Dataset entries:
▼

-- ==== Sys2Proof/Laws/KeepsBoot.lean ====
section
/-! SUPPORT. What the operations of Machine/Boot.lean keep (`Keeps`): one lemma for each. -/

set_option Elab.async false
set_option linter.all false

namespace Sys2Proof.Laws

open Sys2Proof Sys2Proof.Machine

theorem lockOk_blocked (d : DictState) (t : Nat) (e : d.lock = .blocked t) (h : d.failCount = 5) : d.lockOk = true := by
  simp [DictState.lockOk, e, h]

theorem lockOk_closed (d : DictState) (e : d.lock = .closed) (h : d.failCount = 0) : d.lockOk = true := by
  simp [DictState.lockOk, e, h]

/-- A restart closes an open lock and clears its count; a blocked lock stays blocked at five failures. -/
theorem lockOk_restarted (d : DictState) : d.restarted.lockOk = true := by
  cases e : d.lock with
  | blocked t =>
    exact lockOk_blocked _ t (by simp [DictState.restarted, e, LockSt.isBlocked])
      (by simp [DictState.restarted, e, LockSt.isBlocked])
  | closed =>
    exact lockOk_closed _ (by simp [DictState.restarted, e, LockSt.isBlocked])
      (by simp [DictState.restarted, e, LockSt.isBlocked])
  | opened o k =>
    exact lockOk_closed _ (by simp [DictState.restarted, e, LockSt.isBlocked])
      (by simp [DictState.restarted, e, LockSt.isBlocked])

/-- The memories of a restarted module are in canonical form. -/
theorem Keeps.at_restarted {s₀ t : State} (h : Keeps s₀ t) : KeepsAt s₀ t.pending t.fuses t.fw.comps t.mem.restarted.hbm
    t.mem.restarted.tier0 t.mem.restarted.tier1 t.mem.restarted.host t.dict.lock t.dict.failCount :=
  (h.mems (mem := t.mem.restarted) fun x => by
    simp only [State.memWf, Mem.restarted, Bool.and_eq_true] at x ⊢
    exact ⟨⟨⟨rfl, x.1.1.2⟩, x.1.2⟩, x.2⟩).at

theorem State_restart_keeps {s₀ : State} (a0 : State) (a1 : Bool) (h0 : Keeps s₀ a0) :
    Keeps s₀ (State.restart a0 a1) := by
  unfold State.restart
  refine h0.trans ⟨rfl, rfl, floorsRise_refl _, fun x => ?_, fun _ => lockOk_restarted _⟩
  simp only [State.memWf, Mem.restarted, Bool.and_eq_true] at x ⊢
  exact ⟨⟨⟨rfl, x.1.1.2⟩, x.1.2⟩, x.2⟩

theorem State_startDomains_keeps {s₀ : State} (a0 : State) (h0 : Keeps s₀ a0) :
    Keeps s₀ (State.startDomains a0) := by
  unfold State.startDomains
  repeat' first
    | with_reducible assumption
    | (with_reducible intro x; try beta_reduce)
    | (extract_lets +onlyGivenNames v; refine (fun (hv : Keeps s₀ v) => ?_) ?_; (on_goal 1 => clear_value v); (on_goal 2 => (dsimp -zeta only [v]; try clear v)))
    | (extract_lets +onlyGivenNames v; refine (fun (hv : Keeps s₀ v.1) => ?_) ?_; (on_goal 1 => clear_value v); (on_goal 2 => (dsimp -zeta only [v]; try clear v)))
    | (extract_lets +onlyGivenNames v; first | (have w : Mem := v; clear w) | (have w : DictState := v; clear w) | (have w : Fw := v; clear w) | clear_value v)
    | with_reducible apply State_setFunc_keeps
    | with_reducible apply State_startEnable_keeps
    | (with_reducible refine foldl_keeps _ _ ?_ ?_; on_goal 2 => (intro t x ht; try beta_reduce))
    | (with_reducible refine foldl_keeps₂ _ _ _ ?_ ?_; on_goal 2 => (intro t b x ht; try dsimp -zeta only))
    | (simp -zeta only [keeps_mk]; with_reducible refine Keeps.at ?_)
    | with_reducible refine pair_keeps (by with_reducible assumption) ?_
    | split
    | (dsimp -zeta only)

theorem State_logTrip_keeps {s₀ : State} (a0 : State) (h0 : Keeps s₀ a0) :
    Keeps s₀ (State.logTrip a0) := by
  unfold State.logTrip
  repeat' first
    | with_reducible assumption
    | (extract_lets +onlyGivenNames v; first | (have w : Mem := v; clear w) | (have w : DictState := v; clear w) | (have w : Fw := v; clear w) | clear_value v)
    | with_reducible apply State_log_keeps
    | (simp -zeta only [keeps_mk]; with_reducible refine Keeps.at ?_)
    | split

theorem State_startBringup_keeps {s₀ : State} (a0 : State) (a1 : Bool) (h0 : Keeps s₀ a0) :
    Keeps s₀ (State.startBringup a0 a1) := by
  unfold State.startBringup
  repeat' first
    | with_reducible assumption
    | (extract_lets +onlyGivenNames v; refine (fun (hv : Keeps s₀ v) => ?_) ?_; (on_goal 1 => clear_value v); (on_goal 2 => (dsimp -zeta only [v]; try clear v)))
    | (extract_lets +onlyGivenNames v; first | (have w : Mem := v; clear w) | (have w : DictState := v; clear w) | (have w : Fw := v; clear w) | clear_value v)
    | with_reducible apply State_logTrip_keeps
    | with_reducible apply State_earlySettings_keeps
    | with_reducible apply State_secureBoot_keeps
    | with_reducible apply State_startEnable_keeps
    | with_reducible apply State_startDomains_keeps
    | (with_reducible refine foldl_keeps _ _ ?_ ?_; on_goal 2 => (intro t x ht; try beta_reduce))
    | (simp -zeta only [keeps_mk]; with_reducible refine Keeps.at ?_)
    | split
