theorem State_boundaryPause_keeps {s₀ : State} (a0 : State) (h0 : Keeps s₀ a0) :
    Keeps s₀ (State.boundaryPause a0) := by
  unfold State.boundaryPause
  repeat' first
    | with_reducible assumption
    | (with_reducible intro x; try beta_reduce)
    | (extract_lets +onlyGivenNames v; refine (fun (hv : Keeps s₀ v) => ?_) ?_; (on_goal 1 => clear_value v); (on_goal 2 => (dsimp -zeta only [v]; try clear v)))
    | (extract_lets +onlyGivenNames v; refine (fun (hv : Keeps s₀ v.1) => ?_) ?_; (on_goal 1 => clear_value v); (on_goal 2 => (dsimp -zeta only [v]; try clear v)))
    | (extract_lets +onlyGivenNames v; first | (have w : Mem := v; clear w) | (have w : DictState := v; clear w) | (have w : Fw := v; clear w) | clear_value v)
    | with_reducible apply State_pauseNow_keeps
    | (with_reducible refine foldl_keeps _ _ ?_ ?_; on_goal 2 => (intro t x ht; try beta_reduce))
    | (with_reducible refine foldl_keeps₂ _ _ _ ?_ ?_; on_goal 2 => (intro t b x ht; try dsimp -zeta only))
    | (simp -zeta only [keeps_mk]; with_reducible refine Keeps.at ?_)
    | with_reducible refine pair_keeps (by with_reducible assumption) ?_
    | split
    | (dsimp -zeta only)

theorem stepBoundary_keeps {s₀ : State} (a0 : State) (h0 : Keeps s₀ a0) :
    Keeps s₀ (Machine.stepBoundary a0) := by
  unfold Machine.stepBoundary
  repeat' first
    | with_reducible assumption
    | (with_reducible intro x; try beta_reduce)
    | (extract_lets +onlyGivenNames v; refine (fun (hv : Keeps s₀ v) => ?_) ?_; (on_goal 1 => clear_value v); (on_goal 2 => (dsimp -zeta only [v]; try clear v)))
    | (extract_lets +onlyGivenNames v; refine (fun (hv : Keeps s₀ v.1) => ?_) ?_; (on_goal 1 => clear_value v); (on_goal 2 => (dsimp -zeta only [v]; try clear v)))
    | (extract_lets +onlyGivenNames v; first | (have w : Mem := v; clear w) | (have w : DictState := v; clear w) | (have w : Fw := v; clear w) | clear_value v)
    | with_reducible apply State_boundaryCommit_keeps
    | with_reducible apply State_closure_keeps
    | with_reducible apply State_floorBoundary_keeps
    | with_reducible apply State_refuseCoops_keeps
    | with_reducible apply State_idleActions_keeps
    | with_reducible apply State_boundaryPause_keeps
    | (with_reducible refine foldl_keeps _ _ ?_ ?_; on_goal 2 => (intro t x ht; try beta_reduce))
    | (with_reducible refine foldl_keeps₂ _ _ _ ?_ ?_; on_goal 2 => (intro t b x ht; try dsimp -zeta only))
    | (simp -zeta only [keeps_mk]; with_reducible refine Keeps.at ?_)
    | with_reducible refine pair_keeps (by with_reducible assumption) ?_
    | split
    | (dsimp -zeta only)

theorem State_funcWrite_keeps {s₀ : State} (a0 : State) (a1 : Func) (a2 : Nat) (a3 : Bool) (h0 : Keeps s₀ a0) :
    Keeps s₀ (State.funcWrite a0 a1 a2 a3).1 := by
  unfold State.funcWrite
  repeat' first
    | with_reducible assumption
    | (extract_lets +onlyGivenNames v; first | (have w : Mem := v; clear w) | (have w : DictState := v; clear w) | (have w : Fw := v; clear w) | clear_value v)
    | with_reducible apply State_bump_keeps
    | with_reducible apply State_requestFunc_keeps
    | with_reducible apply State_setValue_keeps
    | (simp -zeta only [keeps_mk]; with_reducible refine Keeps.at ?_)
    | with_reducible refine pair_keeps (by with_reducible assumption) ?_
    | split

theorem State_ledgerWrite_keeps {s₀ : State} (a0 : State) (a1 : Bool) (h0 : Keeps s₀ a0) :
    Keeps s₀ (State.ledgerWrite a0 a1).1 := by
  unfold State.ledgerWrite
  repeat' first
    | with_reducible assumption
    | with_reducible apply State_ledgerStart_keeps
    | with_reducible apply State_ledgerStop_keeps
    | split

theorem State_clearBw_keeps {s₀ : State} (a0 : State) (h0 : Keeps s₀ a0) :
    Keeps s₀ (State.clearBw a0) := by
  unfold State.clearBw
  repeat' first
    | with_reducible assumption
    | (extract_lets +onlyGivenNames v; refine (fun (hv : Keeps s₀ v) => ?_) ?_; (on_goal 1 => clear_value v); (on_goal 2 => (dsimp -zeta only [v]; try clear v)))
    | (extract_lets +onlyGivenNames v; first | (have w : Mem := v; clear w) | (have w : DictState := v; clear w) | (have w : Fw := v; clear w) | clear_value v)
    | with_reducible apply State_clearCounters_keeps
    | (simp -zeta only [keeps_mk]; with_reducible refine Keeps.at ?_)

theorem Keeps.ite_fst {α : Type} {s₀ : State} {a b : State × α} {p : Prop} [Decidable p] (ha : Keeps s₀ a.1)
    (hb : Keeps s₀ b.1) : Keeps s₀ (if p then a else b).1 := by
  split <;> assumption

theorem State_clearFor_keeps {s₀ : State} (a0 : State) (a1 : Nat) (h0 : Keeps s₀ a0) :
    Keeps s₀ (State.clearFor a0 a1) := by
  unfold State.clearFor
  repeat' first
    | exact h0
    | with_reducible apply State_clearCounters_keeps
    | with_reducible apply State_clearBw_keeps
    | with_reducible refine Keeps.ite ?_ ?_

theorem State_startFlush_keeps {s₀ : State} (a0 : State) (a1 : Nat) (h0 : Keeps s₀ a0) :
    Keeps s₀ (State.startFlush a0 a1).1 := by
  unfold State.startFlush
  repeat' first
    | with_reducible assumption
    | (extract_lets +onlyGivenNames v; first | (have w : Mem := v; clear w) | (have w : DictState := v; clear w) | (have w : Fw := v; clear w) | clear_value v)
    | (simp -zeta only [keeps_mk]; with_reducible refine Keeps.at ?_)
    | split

▲

■ **Work item**
Exactly as they appear above, output the lines of the data from the first through the one that contains "theorem lockOk_closed (d", and only those lines.

■ **Result for this exercise**
-- ==== Sys2Proof/Laws/KeepsBoot.lean ====
section
/-! SUPPORT. What the operations of Machine/Boot.lean keep (`Keeps`): one lemma for each. -/

set_option Elab.async false
set_option linter.all false

namespace Sys2Proof.Laws

open Sys2Proof Sys2Proof.Machine

theorem lockOk_blocked (d : DictState) (t : Nat) (e : d.lock = .blocked t) (h : d.failCount = 5) : d.lockOk = true := by
  simp [DictState.lockOk, e, h]

theorem lockOk_closed (d : DictState) (e : d.lock = .closed) (h : d.failCount = 0) : d.lockOk = true := by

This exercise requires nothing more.